TASK PROMPT.
Transcribe the following entries word for word. End with the line where "(4 ≠ 4 ∨ 0x03" appears.
═════ INFORMATION
theorem test_meets_ExecutorTakesWaitingChannel :
    (took up false false).executor ≠ .free ∧ (∀ c : ChannelIx, (up.channel c).phase ≠ .waiting) ∧
    (waits up).executor = .free ∧ ((waits up).channel 1).phase = .waiting ∧
    (∀ d : ChannelIx, d < 1 → ((waits up).channel d).phase ≠ .waiting) ∧
    (∀ u : Bool, (took up u false).executor = .taken 1 u ∧ ((took up u false).channel 1).phase = .executing) ∧
    (0xC000001F : Word).extractLsb' 5 25 = 0 := by decide

theorem test_meets_ZeroWriteReachesArmedTrace :
    (0 : Word).extractLsb' 5 25 = 0 ∧
    (∀ a : Bool, ((tracing (traceOf none none) a).channel 2).phase = .tracing ∧
      ((tracing (traceOf none none) a).channel 2).abortReq = a ∧
      (tracing (traceOf none none) a).tre.armed = some (traceOf none none)) ∧
    (traceOf none none).channel = 2 ∧ (traceOf none none).write = none ∧
    (traceOf none (some (.gap 1 0))).write ≠ none ∧
    (traceOf (some ⟨offerOf .releaseA 3 10 64, 1⟩) none).holding = some ⟨offerOf .releaseA 3 10 64, 1⟩ := by decide

theorem test_meets_RegisterWindow :
    (1 ≠ 4 ∨ 0x00 ∉ [0x00, 0x04, 0x08, 0x0C, 0x10, 0x14]) ∧ (4 ≠ 4 ∨ 0x18 ∉ [0x00, 0x04, 0x08, 0x0C, 0x10, 0x14]) ∧
    (4 ≠ 4 ∨ 0x03 ∉ [0x00, 0x04, 0x08, 0x0C, 0x10, 0x14]) ∧ 0x13 % 4 + 1 ≤ 4 ∧ 0x10 % 4 + 4 ≤ 4 := by decide

/-- A whole word at an offset between two registers reads zero; narrower reads give the addressed bytes (R147). -/
theorem test_busRead_by_width :
    let s : State := { up with attn := 0xA5 }
    s.busRead 0x10 4 = 0xA5 ∧ s.busRead 0x0E 4 = 0 ∧ s.busRead 0x12 4 = 0 ∧ s.busRead 0x10 1 = 0xA5 ∧ s.busRead 0x11 2 = 0 := by
  decide

theorem test_meets_CompletionWritesAndMarksDone :
    (∀ x : Bool, completionFails ⟨false, x, true⟩ .ok = true) ∧ completionFails ⟨true, false, true⟩ .moved = true ∧
    completionFails ⟨true, false, true⟩ .ok = false ∧ completionFails allOk .moved = false := by decide

theorem test_meets_OrdersNotCarriedOut :
    (waitsMarked up).Begins 1 true ∧ (took up true true).Begins 1 true ∧ (waits up).CarriesOut 1 ∧
    (took up false true).CarriesOut 1 ∧ (Instr.load (some (blockOf 1 0 0 0 0 0)) allOk true).order? =
      some (some (blockOf 1 0 0 0 0 0), allOk) ∧
    (Instr.load none allOk false).order? = some (none, allOk) ∧
    (Instr.portSet (some (blockOf 5 0x50000 0 0 0 0)) allOk).order? =
      some (some (blockOf 5 0x50000 0 0 0 0), allOk) := by decide

/-! ## … the link -/

theorem test_meets_LinkUpAndDown :
    up.linkUp = true ∧ State.reset.linkUp = false ∧
    ([0x33] : List Byte).length + ([0, 0, 0, 0, 0, 0] : List Byte).length < 8 ∧
    ([0x33, 0, 0, 0, 0, 0, 0] : List Byte) ++ [0xCC] = (Message.ofHold 3).toList ∧ ([0xCC] : List Byte) ≠ [] ∧
    ([] : List Byte) ++ (Message.ofHold 3).toList = (Message.ofHold 3).toList := by decide

theorem test_meets_LinkLossOutcome :
    up.linkUp = true ∧ allPorts.Nodup ∧ allPorts.length = 16 ∧ allPorts.reverse.Nodup ∧ allPorts.reverse.length = 16 := by
  decide

set_option maxRecDepth 8000 in
theorem test_meets_LinkQueues :
    (({ up with outQueue := messages 256 } : State).linkUp = true ∧ up.inPartial = [] ∧
      256 ≤ ({ up with outQueue := messages 256 } : State).outQueue.length) ∧
    ({ up with inWaiting := [.hold 3] } : State).inWaiting ≠ [] ∧
    Message.good (Vector.replicate 8 0) = false ∧
    (messages 257 = Message.ofDiscard 0 0 0 :: messages 256 ∧ 256 ≤ (messages 256).length) ∧
    (messages 256 = Message.ofDiscard 0 0 0 :: messages 255 ∧ (messages 255).length < 256) ∧
    up.outQueue = [] := by decide

set_option maxRecDepth 8000 in
theorem test_meets_BadMessages :
    Message.goodCheck (Message.ofHold 3) = true ∧ (0x77 : Byte) ≠ (Message.ofHold 3)[0] ∧ up.TakesAtOnce ∧
    ({ up with outQueue := messages 255 } : State).TakesAtOnce ∧
    Message.good (Vector.replicate 8 0xFF) = false ∧ Message.good (Message.withCheck 0x60 0 0 0 0 0 0) = false := by decide

theorem test_meets_MessageLayouts :
    ([0x12, 0x2F, 0x30, 0x4F, 0x50].map fun b : Byte => b.toNat / 16) = [1, 2, 3, 4, 5] ∧
    (0x0F : Byte).toNat / 16 = 0 ∧ 6 ≤ (0x60 : Byte).toNat / 16 ∧ 6 ≤ (0xFF : Byte).toNat / 16 := by decide

/-! ## … arrivals and releases -/

/-- Port 3 open with lane 5 as given. -/
def lane5 (l : Lane) : State := at3 fun q => opened (q.setLane 5 l)

theorem test_meets_AdmissionAndRefusal :
    ((at3 fun q => { q with state := .retired 15 }).port 3).state = .retired 15 ∧
    ((at3 fun q => { q with state := .draining }).port 3).state = .draining ∧ (up.port 3).state = .closed ∧
    ((lane5 Lane.reset).port 3).state = .opened ∧ ((lane5 Lane.reset).lane 3 5).entry.isOpen = false ∧
    ((lane5 (laneOf (entryOf 1 0 2 .none 0) 0 [64, 64, 64, 64])).lane 3 5).entry.isOpen = true ∧
    9216 < (9217 : BitVec 14).toNat ∧ (9216 : BitVec 14).toNat ≤ 9216 ∧
    ((lane5 (laneOf (entryOf 1 0 2 .none 0) 0 [64, 64, 64, 64])).lane 3 5).entry.qmax.toNat ≤
      ((lane5 (laneOf (entryOf 1 0 2 .none 0) 0 [64, 64, 64, 64])).lane 3 5).list.length ∧
    ((lane5 (laneOf (entryOf 1 0 2 .none 0) 0 [64, 64, 64])).lane 3 5).list.length <
      ((lane5 (laneOf (entryOf 1 0 2 .none 0) 0 [64, 64, 64])).lane 3 5).entry.qmax.toNat ∧
    ((lane5 (laneOf (entryOf 1 0 2 .none 0) 0 [])).lane 3 5).entry.prot = false ∧
    ((up.setFree 0).freeCount = 0 ∧ (up.setFree 511).freeCount < up.reserve.toNat ∧
      up.reserve.toNat ≤ (up.setFree 512).freeCount) := by decide

theorem test_meets_refusals :
    up.TakesAtOnce ∧ up.admissionCheck 3 5 64 = some .portClosed ∧
    (at3 fun q => { q with state := .retired 7 }).admissionCheck 3 5 64 = some (.moved 7) := by decide

theorem test_meets_AcceptedArrivalOutcome :
    (lane5 (laneOf (entryOf 1 0 2 .none 0) 0 [])).TakesAtOnce ∧
    (lane5 (laneOf (entryOf 1 0 2 .none 0) 0 [])).admissionCheck 3 5 9216 = none ∧
    ((lane5 (laneOf (entryOf 1 0 2 .none 0) 0 [])).lane 3 5).list = [] ∧
    (lane5 (laneOf (entryOf 1 0 2 .none 0) 0 [64, 64, 64])).admissionCheck 3 5 0 = none ∧
    ((lane5 (laneOf (entryOf 1 0 2 .none 0) 0 [64, 64, 64])).lane 3 5).list ≠ [] := by decide

theorem test_meets_ArrivalReleasedAtOnce :
    ∃ s : State, s = lane5 (laneOf (entryOf 1 0 8 .none 0) 8 []) ∧ s.TakesAtOnce ∧ s.admissionCheck 3 5 64 = none ∧
      (s.port 3).state = .opened ∧ (s.port 3).flow = .flowing ∧ (s.port 3).older = none ∧ (s.port 3).younger = none ∧
      (∀ x : SourceIx, (s.lane 3 x).list = []) ∧ hasRate (s.lane 3 5).entry.gc (s.lane 3 5).entry.gf = true ∧
      (((max (64 : BitVec 14).toNat 64 + 7) / 8 : Nat) : Int) ≤ (s.lane 3 5).balance := by
  refine ⟨_, rfl, ?_⟩
  decide

theorem test_meets_ReleaseChoice :
    port38.assuredChoice = some 9 ∧
    (Port.reset.setLane 50 (laneOf (entryOf 0 0 0 .two 0) 0 [64])).assuredChoice = none ∧
    ((Port.reset.setLane 50 (laneOf (entryOf 0 0 0 .two 0) 0 [64])).decision.map fun d => (d.1, d.2.1)) =
      some (50, .surplus) := by decide

theorem test_meets_ReleaseConditionAndDrainRule :
    ∃ s : State, s = (at3 fun q => { q with state := .draining, timer := some 100 }) ∧ (s.port 3).state = .draining ∧
      (∀ x : SourceIx, (s.lane 3 x).list = []) ∧ (s.port 3).older = none ∧ (s.port 3).younger = none ∧
      (up.port 3).state ≠ .draining := by
  refine ⟨_, rfl, ?_⟩
  decide

theorem test_meets_ReleaseOutcome : ((up.setPort 4 port38).releaseOnce 4).isSome = true := by decide

/-! ## … DONE, HOLD, RESUME, CLOCK -/

/-- Port 3 with both slots occupied, tags 255 and 0. -/
def slots : State := at3 fun q => { opened q with older := some (slotOf 255 9), younger := some (slotOf 0 4), nextTag := 1 }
══════════
EXERCISE OUTPUT.
theorem test_meets_ExecutorTakesWaitingChannel :
    (took up false false).executor ≠ .free ∧ (∀ c : ChannelIx, (up.channel c).phase ≠ .waiting) ∧
    (waits up).executor = .free ∧ ((waits up).channel 1).phase = .waiting ∧
    (∀ d : ChannelIx, d < 1 → ((waits up).channel d).phase ≠ .waiting) ∧
    (∀ u : Bool, (took up u false).executor = .taken 1 u ∧ ((took up u false).channel 1).phase = .executing) ∧
    (0xC000001F : Word).extractLsb' 5 25 = 0 := by decide

theorem test_meets_ZeroWriteReachesArmedTrace :
    (0 : Word).extractLsb' 5 25 = 0 ∧
    (∀ a : Bool, ((tracing (traceOf none none) a).channel 2).phase = .tracing ∧
      ((tracing (traceOf none none) a).channel 2).abortReq = a ∧
      (tracing (traceOf none none) a).tre.armed = some (traceOf none none)) ∧
    (traceOf none none).channel = 2 ∧ (traceOf none none).write = none ∧
    (traceOf none (some (.gap 1 0))).write ≠ none ∧
    (traceOf (some ⟨offerOf .releaseA 3 10 64, 1⟩) none).holding = some ⟨offerOf .releaseA 3 10 64, 1⟩ := by decide

theorem test_meets_RegisterWindow :
    (1 ≠ 4 ∨ 0x00 ∉ [0x00, 0x04, 0x08, 0x0C, 0x10, 0x14]) ∧ (4 ≠ 4 ∨ 0x18 ∉ [0x00, 0x04, 0x08, 0x0C, 0x10, 0x14]) ∧
    (4 ≠ 4 ∨ 0x03 ∉ [0x00, 0x04, 0x08, 0x0C, 0x10, 0x14]) ∧ 0x13 % 4 + 1 ≤ 4 ∧ 0x10 % 4 + 4 ≤ 4 := by decide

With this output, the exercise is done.